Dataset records

/-! ### raiseCode -/

@[simp] theorem raiseCode_pending (src : Nat) (code : Option Nat) (sev : Nat) (ps : List Nat) (s : State) : (raiseCode src code sev ps s).pending = s.pending := by
  obtain ⟨_, _, h⟩ := raiseCode_only src code sev ps s; rw [h]
@[simp] theorem raiseCode_free (src : Nat) (code : Option Nat) (sev : Nat) (ps : List Nat) (s : State) : (raiseCode src code sev ps s).free = s.free := by
  obtain ⟨_, _, h⟩ := raiseCode_only src code sev ps s; rw [h]
@[simp] theorem raiseCode_ce (src : Nat) (code : Option Nat) (sev : Nat) (ps : List Nat) (s : State) : (raiseCode src code sev ps s).ce = s.ce := by
  obtain ⟨_, _, h⟩ := raiseCode_only src code sev ps s; rw [h]
@[simp] theorem raiseCode_ze (src : Nat) (code : Option Nat) (sev : Nat) (ps : List Nat) (s : State) : (raiseCode src code sev ps s).ze = s.ze := by
  obtain ⟨_, _, h⟩ := raiseCode_only src code sev ps s; rw [h]
@[simp] theorem raiseCode_ci (src : Nat) (code : Option Nat) (sev : Nat) (ps : List Nat) (s : State) : (raiseCode src code sev ps s).ci = s.ci := by
  obtain ⟨_, _, h⟩ := raiseCode_only src code sev ps s; rw [h]
@[simp] theorem raiseCode_fl (src : Nat) (code : Option Nat) (sev : Nat) (ps : List Nat) (s : State) : (raiseCode src code sev ps s).fl = s.fl := by
  obtain ⟨_, _, h⟩ := raiseCode_only src code sev ps s; rw [h]
@[simp] theorem raiseCode_gr (src : Nat) (code : Option Nat) (sev : Nat) (ps : List Nat) (s : State) : (raiseCode src code sev ps s).gr = s.gr := by
  obtain ⟨_, _, h⟩ := raiseCode_only src code sev ps s; rw [h]
@[simp] theorem raiseCode_pb (src : Nat) (code : Option Nat) (sev : Nat) (ps : List Nat) (s : State) : (raiseCode src code sev ps s).pb = s.pb := by
  obtain ⟨_, _, h⟩ := raiseCode_only src code sev ps s; rw [h]
@[simp] theorem raiseCode_dm (src : Nat) (code : Option Nat) (sev : Nat) (ps : List Nat) (s : State) : (raiseCode src code sev ps s).dm = s.dm := by
  obtain ⟨_, _, h⟩ := raiseCode_only src code sev ps s; rw [h]
@[simp] theorem raiseCode_lr (src : Nat) (code : Option Nat) (sev : Nat) (ps : List Nat) (s : State) : (raiseCode src code sev ps s).lr = s.lr := by
  obtain ⟨_, _, h⟩ := raiseCode_only src code sev ps s; rw [h]
@[simp] theorem raiseCode_ctl (src : Nat) (code : Option Nat) (sev : Nat) (ps : List Nat) (s : State) : (raiseCode src code sev ps s).ctl = s.ctl := by
  obtain ⟨_, _, h⟩ := raiseCode_only src code sev ps s; rw [h]
@[simp] theorem raiseCode_ck (src : Nat) (code : Option Nat) (sev : Nat) (ps : List Nat) (s : State) : (raiseCode src code sev ps s).ck = s.ck := by
  obtain ⟨_, _, h⟩ := raiseCode_only src code sev ps s; rw [h]
@[simp] theorem raiseCode_pw (src : Nat) (code : Option Nat) (sev : Nat) (ps : List Nat) (s : State) : (raiseCode src code sev ps s).pw = s.pw := by
  obtain ⟨_, _, h⟩ := raiseCode_only src code sev ps s; rw [h]
@[simp] theorem raiseCode_rs (src : Nat) (code : Option Nat) (sev : Nat) (ps : List Nat) (s : State) : (raiseCode src code sev ps s).rs = s.rs := by
  obtain ⟨_, _, h⟩ := raiseCode_only src code sev ps s; rw [h]
@[simp] theorem raiseCode_board (src : Nat) (code : Option Nat) (sev : Nat) (ps : List Nat) (s : State) : (raiseCode src code sev ps s).board = s.board := by
  obtain ⟨_, _, h⟩ := raiseCode_only src code sev ps s; rw [h]
@[simp] theorem raiseCode_rf_stage (src : Nat) (code : Option Nat) (sev : Nat) (ps : List Nat) (s : State) : (raiseCode src code sev ps s).rf.stage = s.rf.stage := by
  obtain ⟨_, _, h⟩ := raiseCode_only src code sev ps s; rw [h]
@[simp] theorem raiseCode_rf_copies (src : Nat) (code : Option Nat) (sev : Nat) (ps : List Nat) (s : State) : (raiseCode src code sev ps s).rf.copies = s.rf.copies := by
  obtain ⟨_, _, h⟩ := raiseCode_only src code sev ps s; rw [h]
@[simp] theorem raiseCode_rf_voted (src : Nat) (code : Option Nat) (sev : Nat) (ps : List Nat) (s : State) : (raiseCode src code sev ps s).rf.voted = s.rf.voted := by
  obtain ⟨_, _, h⟩ := raiseCode_only src code sev ps s; rw [h]
@[simp] theorem raiseCode_att_released (src : Nat) (code : Option Nat) (sev : Nat) (ps : List Nat) (s : State) : (raiseCode src code sev ps s).att.released = s.att.released := by
  obtain ⟨_, _, h⟩ := raiseCode_only src code sev ps s; rw [h]
@[simp] theorem raiseCode_att_failed (src : Nat) (code : Option Nat) (sev : Nat) (ps : List Nat) (s : State) : (raiseCode src code sev ps s).att.failed = s.att.failed := by
  obtain ⟨_, _, h⟩ := raiseCode_only src code sev ps s; rw [h]
@[simp] theorem raiseCode_att_rootKey (src : Nat) (code : Option Nat) (sev : Nat) (ps : List Nat) (s : State) : (raiseCode src code sev ps s).att.rootKey = s.att.rootKey := by
  obtain ⟨_, _, h⟩ := raiseCode_only src code sev ps s; rw [h]
@[simp] theorem raiseCode_att_fnKeys (src : Nat) (code : Option Nat) (sev : Nat) (ps : List Nat) (s : State) : (raiseCode src code sev ps s).att.fnKeys = s.att.fnKeys := by
  obtain ⟨_, _, h⟩ := raiseCode_only src code sev ps s; rw [h]
@[simp] theorem raiseCode_att_fuses (src : Nat) (code : Option Nat) (sev : Nat) (ps : List Nat) (s : State) : (raiseCode src code sev ps s).att.fuses = s.att.fuses := by
  obtain ⟨_, _, h⟩ := raiseCode_only src code sev ps s; rw [h]
@[simp] theorem raiseCode_att_images (src : Nat) (code : Option Nat) (sev : Nat) (ps : List Nat) (s : State) : (raiseCode src code sev ps s).att.images = s.att.images := by
  obtain ⟨_, _, h⟩ := raiseCode_only src code sev ps s; rw [h]
@[simp] theorem raiseCode_att_committed (src : Nat) (code : Option Nat) (sev : Nat) (ps : List Nat) (s : State) : (raiseCode src code sev ps s).att.committed = s.att.committed := by
  obtain ⟨_, _, h⟩ := raiseCode_only src code sev ps s; rw [h]
@[simp] theorem raiseCode_att_sel (src : Nat) (code : Option Nat) (sev : Nat) (ps : List Nat) (s : State) : (raiseCode src code sev ps s).att.sel = s.att.sel := by
  obtain ⟨_, _, h⟩ := raiseCode_only src code sev ps s; rw [h]
@[simp] theorem raiseCode_att_runSlot (src : Nat) (code : Option Nat) (sev : Nat) (ps : List Nat) (s : State) : (raiseCode src code sev ps s).att.runSlot = s.att.runSlot := by
  obtain ⟨_, _, h⟩ := raiseCode_only src code sev ps s; rw [h]
@[simp] theorem raiseCode_att_trialRun (src : Nat) (code : Option Nat) (sev : Nat) (ps : List Nat) (s : State) : (raiseCode src code sev ps s).att.trialRun = s.att.trialRun := by
  obtain ⟨_, _, h⟩ := raiseCode_only src code sev ps s; rw [h]
@[simp] theorem raiseCode_att_download (src : Nat) (code : Option Nat) (sev : Nat) (ps : List Nat) (s : State) : (raiseCode src code sev ps s).att.download = s.att.download := by
  obtain ⟨_, _, h⟩ := raiseCode_only src code sev ps s; rw [h]
@[simp] theorem raiseCode_att_miQueue (src : Nat) (code : Option Nat) (sev : Nat) (ps : List Nat) (s : State) : (raiseCode src code sev ps s).att.miQueue = s.att.miQueue := by
  obtain ⟨_, _, h⟩ := raiseCode_only src code sev ps s; rw [h]
@[simp] theorem raiseCode_att_miCur (src : Nat) (code : Option Nat) (sev : Nat) (ps : List Nat) (s : State) : (raiseCode src code sev ps s).att.miCur = s.att.miCur := by
  obtain ⟨_, _, h⟩ := raiseCode_only src code sev ps s; rw [h]
@[simp] theorem raiseCode_att_miOut (src : Nat) (code : Option Nat) (sev : Nat) (ps : List Nat) (s : State) : (raiseCode src code sev ps s).att.miOut = s.att.miOut := by
  obtain ⟨_, _, h⟩ := raiseCode_only src code sev ps s; rw [h]
@[simp] theorem raiseCode_att_miPaused (src : Nat) (code : Option Nat) (sev : Nat) (ps : List Nat) (s : State) : (raiseCode src code sev ps s).att.miPaused = s.att.miPaused := by
  obtain ⟨_, _, h⟩ := raiseCode_only src code sev ps s; rw [h]
@[simp] theorem raiseCode_att_miLast (src : Nat) (code : Option Nat) (sev : Nat) (ps : List Nat) (s : State) : (raiseCode src code sev ps s).att.miLast = s.att.miLast := by
  obtain ⟨_, _, h⟩ := raiseCode_only src code sev ps s; rw [h]
@[simp] theorem raiseCode_att_miConfig (src : Nat) (code : Option Nat) (sev : Nat) (ps : List Nat) (s : State) : (raiseCode src code sev ps s).att.miConfig = s.att.miConfig := by
  obtain ⟨_, _, h⟩ := raiseCode_only src code sev ps s; rw [h]
@[simp] theorem raiseCode_att_vpd (src : Nat) (code : Option Nat) (sev : Nat) (ps : List Nat) (s : State) : (raiseCode src code sev ps s).att.vpd = s.att.vpd := by
  obtain ⟨_, _, h⟩ := raiseCode_only src code sev ps s; rw [h]
@[simp] theorem raiseCode_att_sensors (src : Nat) (code : Option Nat) (sev : Nat) (ps : List Nat) (s : State) : (raiseCode src code sev ps s).att.sensors = s.att.sensors := by
  obtain ⟨_, _, h⟩ := raiseCode_only src code sev ps s; rw [h]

Your task:
Starting from the line that contains "s.att.miConfig := by", give again every line to the last line of the data, exactly. Include nothing else.

Your solution:
@[simp] theorem raiseCode_att_miConfig (src : Nat) (code : Option Nat) (sev : Nat) (ps : List Nat) (s : State) : (raiseCode src code sev ps s).att.miConfig = s.att.miConfig := by
  obtain ⟨_, _, h⟩ := raiseCode_only src code sev ps s; rw [h]
@[simp] theorem raiseCode_att_vpd (src : Nat) (code : Option Nat) (sev : Nat) (ps : List Nat) (s : State) : (raiseCode src code sev ps s).att.vpd = s.att.vpd := by
  obtain ⟨_, _, h⟩ := raiseCode_only src code sev ps s; rw [h]
@[simp] theorem raiseCode_att_sensors (src : Nat) (code : Option Nat) (sev : Nat) (ps : List Nat) (s : State) : (raiseCode src code sev ps s).att.sensors = s.att.sensors := by
  obtain ⟨_, _, h⟩ := raiseCode_only src code sev ps s; rw [h]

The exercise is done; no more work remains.